-- ==== Sys2Proof/Machine/Transfer.lean ====
section
/-! DEFINITION. Writes that ops make to memory, incoming fabric writes, XFR and WTK (05 R199 to R203, R595, 09 R363, R374 to
R379). -/

namespace Sys2Proof.Machine

/-! ### Speculative lines (05 R199, R200) -/

/-- The speculative lines a write would add. -/
def State.newLines (s : State) (w : SpecWrite) : Nat := (w.lines.filter (fun b => decide (b ∉ s.specBlocks))).length

/-- Whether a write would need a line beyond ops.spec_lines_max, or beyond the unreserved lines (05 R199, 06 R229). -/
def State.specFull (s : State) (w : SpecWrite) : Bool :=
  let m := s.newLines w
  decide (0 < m) && (decide (s.obj 0x1800 3 < s.specBlocks.length + m) || decide (s.poolFree < m))

/-- Bytes held provisionally. -/
def State.hold (s : State) (w : SpecWrite) : State :=
  { s with specWrites := s.specWrites ++ [{ w with born := s.time }], poolProgress := s.time }

/-- How a write by an op to local memory fares: it is made, or it waits for a line, or it ends the op with a status and detail. -/
inductive Wrote where
  | done (s : State)
  | wait
  | fail (s : State) (status detail : Nat)
deriving DecidableEq, Repr

/-- A write to local physical memory that an op makes itself: at once outside an epoch, held inside one, dropped once its epoch has been
squashed; a partial write of a bad granule ends the op, which made it without a stream (05 Ops tables 11 and 12, R199, R200, 06 R240,
R241). -/
def State.opWrite (s : State) (o : Op) (a : Nat) (bs : List Byte) : Wrote :=
  match o.epoch with
  | none => if s.mem.storeErrs a bs.length then .fail (s.meetBad a bs.length) 0x10 0xFF else .done (s.store a bs)
  | some e =>
    let w : SpecWrite := { key := .local_ e, addr := a, data := bs, op := some (o.queue, o.seq) }
    if (s.epochOf e).isNone then .done s
    else if s.specFull w then (if s.earlierLive e then .wait else .fail s 0x23 (dEpoch o.desc))
    else .done (s.hold w)

/-- A read for an op notes the peers whose provisional data it saw (05 R203). -/
def State.noteRead (s : State) (epoch : Option Nat) (a n : Nat) : State :=
  match epoch.bind s.epochOf with
  | none => s
  | some id => s.modEpoch id (fun e => { e with readPeers := (e.readPeers ++ s.peersRead epoch a n).dedup })

/-! ### Incoming writes and reads (09 R377, R379) -/

/-- A WR applied at this device: its bytes are written, or held when spec, after the checks of R377; the cause and
subcode of a refusal otherwise. op: the op, of this device, that makes it. -/
def State.applyWR (s : State) (key : Option SpecKey) (op : Option (Nat × Nat)) (addr : Nat) (data : List Byte) : Except (Nat × Nat) State :=
  if ¬ bit (s.obj 0x3000 7) 0 then .error (causeDenied, 0)
  else match s.translate true (addr : Int) with
    | .error c => .error (causeRemoteFault, c)
    | .ok (.host _) => .error (causeNotLocal, 1)
    | .ok (.peer _ _) => .error (causeNotLocal, 2)
    | .ok (.local_ a) =>
      let s := s.cacheLeaf addr
      match key with
      | some k =>
        let w : SpecWrite := { key := k, addr := a, data := data, op := op }
        if s.specFull w then .error (causeNoSpec, 0) else .ok (s.hold w)
      | none => if s.mem.storeErrs a data.length then .error (causeRemoteMemory, 0) else .ok (s.store a data)

/-- Uncorrectable errors that a request to n bytes met are counted, one in the walk among them (06 R240, Streams table 8). -/
def State.meetAt (s : State) (write : Bool) (addr n : Nat) : State :=
  match s.translate write (addr : Int) with
  | .ok (.local_ a) => s.meetBad a n
  | .error 6 => s.count 0x13
  | _ => s

/-- A token increment applied at this device: at once, or provisionally (05 R203, 09 R379). -/
def State.applyToken (s : State) (key : Option SpecKey) (token : Nat) : State :=
  match key with
  | none => s.setToken token (s.token token + 1)
  | some k => { s with
      provIds := s.provIds + 1
      provTokens := s.provTokens ++ [{ id := s.provIds + 1, key := k, token := token, left := 1, born := s.time }] }

/-! ### XFR (09 R363, R374, R375, 05 R595) -/

/-- The bytes from offset n of an XFR that one WR carries: up to a 4 KiB-aligned destination address (09 R363). -/
def xfrPiece (dest len n : Nat) : Nat := min (len - n) (4096 - (dest + n) % 4096)

/-- The piece that an XFR sends at offset n when src bytes of its source are at hand: a whole one, or, once its stream stands halted, what
has been delivered of it (06 Streams table 10); none while more is to come. -/
def xfrNext (dest len n src : Nat) (flush : Bool) : Option Nat :=
  let k := xfrPiece dest len n
  if n + k ≤ src then some k else if flush ∧ n < src then some (src - n) else none

/-- An XFR that has failed completes once no response is outstanding (09 R375). -/
def State.xfrFailed (s : State) (o : Op) : State :=
  match o.fabFail with
  | none => s
  | some d => if o.uses.any (fun t => decide (0 < (s.fabTag t).expect)) then s
              else (o.uses.foldl (fun s t => s.releaseTag t) s).complete o.queue o.seq 0x11 d

/-- The packets of an XFR to a peer that its available bytes allow, with fuel; the one that ends the XFR, with token_en its token
packet, waits for the ACKs of the others (09 R374). -/
def State.xfrSend (s : State) (o : Op) (src : List Byte) (flush : Bool) : Nat → State
  | 0 => s
  | fuel + 1 =>
    match s.op o.queue o.seq, o.uses.head? with
    | some o, some t =>
      let len := dXfrLen o.desc
      if o.stage = .completed ∨ o.fabFail.isSome ∨ len ≤ o.pos then s
      else match xfrNext (dDestAddr o.desc) len o.pos src.length flush with
        | none => s
        | some n =>
          let last := decide (len ≤ o.pos + n)
          if last ∧ dTokenEn o.desc ∧ 0 < (s.fabTag t).expect then s
          else
            let p : Packet := { s.packet ptWR (dDest o.desc) t with
              addr := dDestAddr o.desc + o.pos, data := (src.drop o.pos).take n
              spec := o.epoch.isSome, stamp := if o.epoch.isSome then o.stamp else 0
              tokenEn := last && dTokenEn o.desc, token := if last && dTokenEn o.desc then dXfrToken o.desc else 0 }
            match s.queuePacket p false with
            | .error (c, sub) =>
              let s := s.modOp o.queue o.seq (fun x => { x with fabFail := some (c + 256 * sub) })
              match s.op o.queue o.seq with
              | some o => s.xfrFailed o
              | none => s
            | .ok s =>
              let s := s.modTag t (fun u => { u with expect := u.expect + n, lastFormed := s.time })
              (s.modOp o.queue o.seq (fun x => { x with pos := x.pos + n, pieces := x.pieces ++ [(x.pos, n)] })).xfrSend o src flush fuel
    | _, _ => s

/-- An XFR to the device itself, carried out inside the fabric engine with the same effects; one of an epoch that finds no speculative
line waits, or ends, as R200 says (09 R374, 05 R200, R595). -/
def State.xfrSelf (s : State) (o : Op) (src : List Byte) (flush : Bool) : Nat → State
  | 0 => s
  | fuel + 1 =>
    match s.op o.queue o.seq with
    | none => s
    | some o =>
      let len := dXfrLen o.desc
      let key := o.epoch.map SpecKey.self
      if o.stage = .completed then s
      else if len ≤ o.pos then
        (if dTokenEn o.desc then s.applyToken key (dXfrToken o.desc) else s).complete o.queue o.seq 0 0
      else match xfrNext (dDestAddr o.desc) len o.pos src.length flush with
        | none => s
        | some n =>
          match s.applyWR key (some (o.queue, o.seq)) (dDestAddr o.desc + o.pos) ((src.drop o.pos).take n), o.epoch with
          | .ok s, _ => (s.modOp o.queue o.seq (fun x => { x with pos := x.pos + n })).xfrSelf o src flush fuel
          | .error (c, sub), none => (s.meetAt true (dDestAddr o.desc + o.pos) n).complete o.queue o.seq 0x11 (c + 256 * sub)
          | .error (c, sub), some e =>
            if c ≠ causeNoSpec then s.complete o.queue o.seq 0x11 (c + 256 * sub)
            else if s.earlierLive e then s
            else s.complete o.queue o.seq 0x23 (dEpoch o.desc)

/-- Whether the source stream of an XFR stands halted: what it has delivered is sent (06 Streams table 10). -/
def State.xfrHalted (s : State) (o : Op) : Bool := dXfrVia o.desc && decide ((s.ctx (dXfrStream o.desc)).st = .halted)

/-- An XFR proceeds with the source bytes at hand (09 R374, 06 Streams table 10). -/
def State.xfrStep (s : State) (o : Op) (src : List Byte) : State :=
  let fuel := dXfrLen o.desc / 4096 + 3
  let flush := s.xfrHalted o
  if dDest o.desc = s.ownDev then
    (if s.fab.state = .stopped ∨ s.fab.state = .faulted then s.complete o.queue o.seq 0x11 causeDown else s.xfrSelf o src flush fuel)
  else s.xfrSend o src flush fuel

/-- An XFR starts: it takes a tag where it goes to a peer (09 R371, R374); none is Free: it waits. -/
def State.xfrBegin (s : State) (o : Op) : Option State :=
  if dDest o.desc = s.ownDev then some (s.modOp o.queue o.seq (fun x => { x with stage := .started }))
  else match s.freeTag? with
    | none => none
    | some t =>
      let s := s.takeTag t { kind := .xfr, dest := dDest o.desc, queue := o.queue, seq := o.seq, spec := o.epoch.isSome }
      some (s.modOp o.queue o.seq (fun x => { x with stage := .started, uses := [t] }))

/-- The source bytes of an XFR that it can read now: staging SRAM, or what its stream has delivered. -/
def State.xfrSource (s : State) (o : Op) : List Byte :=
  if dXfrVia o.desc then (((s.ctx (dXfrStream o.desc)).run.map (·.data)).getD [])
  else s.see o.epoch (stagingBase + dOff o.desc) (dXfrLen o.desc)

/-- An XFR goes on: what it reads of staging SRAM is read then, and noted as a read of its epoch (05 R203). -/
def State.xfrGo (s : State) (o : Op) : State :=
  (if dXfrVia o.desc then s else s.noteRead o.epoch (stagingBase + dOff o.desc) (dXfrLen o.desc)).xfrStep o (s.xfrSource o)

/-! ### WTK (05 R173, R595) -/

/-- The provisional increments of a counter that a view sees, oldest first (05 R595). -/
def State.seenTokens (s : State) (view : Option Nat) (token : Nat) : List ProvToken :=
  s.provTokens.filter (fun p => decide (p.token = token) && p.key.seenBy view)

/-- What a WTK of a view could take (05 R595). -/
def State.tokenHeld (s : State) (view : Option Nat) (token : Nat) : Nat :=
  s.token token + ((s.seenTokens view token).map (·.left)).sum

/-- A count taken from provisional increments, oldest first: the increments, each with what is left of it, and the parts taken. -/
def takeFrom (view : Option Nat) (token : Nat) : Nat → List ProvToken → List ProvToken × List Taken
  | _, [] => ([], [])
  | n, p :: ps =>
    let k := if p.token = token ∧ p.key.seenBy view = true then min n p.left else 0
    let (qs, ts) := takeFrom view token (n - k) ps
    ({ p with left := p.left - k } :: qs, if k = 0 then ts else { token := token, amount := k, src := some (p.key, p.id) } :: ts)

/-- A WTK subtracts its count in one step: first from the committed count, then from the increments that it sees; an
epoch remembers the parts (05 R595). -/
def State.takeTokens (s : State) (view : Option Nat) (token count : Nat) : State :=
  let c := min count (s.token token)
  let (ps, ts) := takeFrom view token (count - c) s.provTokens
  let s := { (s.setToken token (s.token token - c)) with provTokens := ps }
  match view.bind s.epochOf with
  | none => s
  | some id => s.modEpoch id (fun e =>
      { e with taken := e.taken ++ (if c = 0 then [] else [{ token := token, amount := c }]) ++ ts
               readPeers := (e.readPeers ++ ts.filterMap (fun t => match t.src with
                 | some (.peer a b, _) => some (a, b)
                 | _ => none)).dedup })

end Sys2Proof.Machine
end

Instructions to follow
From the material above, retype precisely the lines between the line holding "o, some t =>" and the line holding "let p : Packet", inclusive, and nothing beyond them.

Task response
    | some o, some t =>
      let len := dXfrLen o.desc
      if o.stage = .completed ∨ o.fabFail.isSome ∨ len ≤ o.pos then s
      else match xfrNext (dDestAddr o.desc) len o.pos src.length flush with
        | none => s
        | some n =>
          let last := decide (len ≤ o.pos + n)
          if last ∧ dTokenEn o.desc ∧ 0 < (s.fabTag t).expect then s
          else
            let p : Packet := { s.packet ptWR (dDest o.desc) t with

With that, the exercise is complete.